- Leader: Frank Wilson
- Deputy Leader: Henry Lefroy
- Founded: 1911
- Dissolved: 1917
- Preceded by: Ministerialist Party
- Succeeded by: Nationalist Party
- Ideology: Liberalism Conservatism
- Political position: Centre-right

= Western Australian Liberal Party (1911–1917) =

The Western Australian Liberal Party was a political party which existed from 1911 until 1917 in the Australian state of Western Australia.

==Background==
The Party, which had its roots in various earlier political movements, came together in the period immediately prior to the 1911 state election under the guidance of Sir John Forrest, the Federal member for Swan and former premier of Western Australia, and other leading political figures in the State. It was assembled in response to the solid organisation of the Labor Party and had the aim of assisting Ministerial members in winning seats and retaining power in the Western Australian Legislative Assembly. The Party did not involve itself in Federal politics, although many of its members were also associated with the Commonwealth Liberal Party and assisted Liberal candidates and members from Western Australia in that capacity.
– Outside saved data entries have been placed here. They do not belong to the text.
/-- Allocate a chain of `k` segments for a path, replacing its empty chain, with lead delay 0 (R72). -/
def State.allocateChain (m : MicLane) (r : RefLane) (k : Nat) (s : State) : State :=
  ((s.take k).setChain m r (s.nextSegments k)).setLead m r 0

/-- Append one allocated segment (R68). -/
def State.append (m : MicLane) (r : RefLane) (s : State) : State :=
  (s.take 1).setChain m r ((s.path m r).chain ++ s.nextSegments 1)

/-- Prepend one allocated segment and lower the lead delay by 64 (R68). -/
def State.prepend (m : MicLane) (r : RefLane) (s : State) : State :=
  ((s.take 1).setChain m r (s.nextSegments 1 ++ (s.path m r).chain)).setLead m r ((s.path m r).lead - 64)

/-- Release the last segment (R68, drop last). -/
def State.dropLast (m : MicLane) (r : RefLane) (s : State) : State :=
  s.cutChain m r ((s.path m r).chain.length - 1)

/-- Release the first segment and raise the lead delay by 64 (R68, drop first). -/
def State.dropFirst (m : MicLane) (r : RefLane) (s : State) : State :=
  ((s.setChain m r ((s.path m r).chain.drop 1)).release ((s.path m r).chain.take 1)).setLead m r
    ((s.path m r).lead + 64)

/-- Set every coefficient of a microphone's ACTIVE segments to 0 in place (R65). -/
def State.zeroInPlace (m : MicLane) (s : State) : State :=
  s.forEach (allRefs.flatMap fun r => (s.path m r).chain) fun i t =>
    t.modSegment i fun x => { x with coefs := zeroCoefs }

/-! ## The growth queue (R93, R99) -/

/-- Whether a request of path (m, r) is queued. -/
def State.queued (s : State) (m : MicLane) (r : RefLane) : Bool :=
  s.queue.any fun q => q.m == m && q.r == r

/-- Remove every queued request of a microphone's paths, without reports (R99). -/
def State.dropRequests (m : MicLane) (s : State) : State := { s with queue := s.queue.filter fun q => q.m != m }

/-- A TAIL report of a path (R102). -/
def State.tailReport (m : MicLane) (r : RefLane) (cause segments waited : Nat) (s : State) : State :=
  s.report .tail
    (byteOf m.val :: byteOf r.val :: byteOf cause :: byteOf segments :: byteOf (s.path m r).chain.length ::
      (le2 (s.path m r).lead ++ byteOf waited ::
        (le2 s.freeCount ++ le2 s.activeCount ++ le2 s.checkpointCount ++ byteOf s.queue.length :: s.counterBytes)))

/-- The POOL report: a TAIL report with the cause POOL_LOW (R101, R102). -/
def State.poolReport (s : State) : State :=
  s.report .tail
    (byteOf 255 :: byteOf 255 :: byteOf 10 :: byteOf 0 :: byteOf 0 ::
      (le2 0 ++ byteOf 0 ::
        (le2 s.freeCount ++ le2 s.activeCount ++ le2 s.checkpointCount ++ byteOf s.queue.length :: s.counterBytes)))

/-- The cut of R76 on one path: the excess over `max_segs` released and reported. -/
def State.enforceLimit (m : MicLane) (r : RefLane) (s : State) : State :=
  if (s.path m r).maxSegs < (s.path m r).chain.length then
    (s.cutChain m r (s.path m r).maxSegs).tailReport m r 9 ((s.path m r).chain.length - (s.path m r).maxSegs) 0
  else s

/-- The cut of R76 on every path, in ascending path number. -/
def State.enforceLimits (s : State) : State := s.forEach allPaths fun p t => t.enforceLimit p.1 p.2

/-- Take a path's pending limits (R75, R77). -/
def State.takeLimits (m : MicLane) (r : RefLane) (s : State) : State :=
  match (s.path m r).limits with
  | some x => s.modPath m r fun p =>
      { p with
        minSegs := x.minSegs
        maxSegs := x.maxSegs
        pinned := x.pinned
        lead := x.lead.getD p.lead
        limits := none }
  | none => s

/-- Reset the open-gate counts and grant flags of a microphone's paths (R92). -/
def State.resetEvaluation (m : MicLane) (s : State) : State :=
  s.forEach allRefs fun r t => t.modPath m r fun p => { p with openGates := 0, granted := false }

/-! ## Settled flag, modes, outputs -/

/-- A SETTLE report (R51); the cause is 0 INDEX, 1 ZEROED, 2 RESTORE, 3 RESET. -/
def State.settleReport (m : MicLane) (cause : Nat) (s : State) : State :=
  s.report .settle
    (byteOf m.val :: flagByte (s.mic m).talk.settled :: byteOf (s.mic m).talk.erle :: byteOf cause :: s.counterBytes)

/-- Set the settled flag, with a SETTLE report when it changes (R51). -/
def State.setSettled (m : MicLane) (flag : Bool) (cause : Nat) (s : State) : State :=
  if (s.mic m).talk.settled = flag then s
  else (s.modTalk m fun t => { t with settled := flag }).settleReport m cause

/-- The adaptation mode the causes and the halt flag give (R56). -/
def deriveMode (t : TalkRecord) (holdSpan : Nat) : Mode :=
  if t.halt then .halted
  else if t.freeze || t.levelHold || decide (0 < holdSpan) then .frozen
  else .live

/-- The mode of microphone `m` as its causes now stand (R54, R56). -/
def State.derivedMode (s : State) (m : MicLane) : Mode := deriveMode (s.mic m).talk (s.mic m).holdSpan

/-- Derive the mode of every configured microphone (R56). -/
def State.deriveModes (s : State) : State :=
  s.forEach s.configuredMics fun m t => t.modTalk m fun x => { x with mode := t.derivedMode m }

/-- A microphone is muted by its host flag or its line cause (R146). -/
def OutRecord.muted (o : OutRecord) : Bool := o.mute || o.lineMute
The massive defeat of the Ministerial faction by Labor in that election resulted in what remained of the faction formally joining the Liberal Party, which became the first organised non-Labor movement in the State and was a precursor to the Nationalist Party and, later, the modern Liberal Party of Australia (Western Australian Division).

==Leadership==
The party was led for its entire duration in Parliament by Frank Wilson, who served as Opposition Leader until 27 July 1916, and premier thereafter. By June 1917, the party had been disbanded and fully subsumed into the Nationalist Party.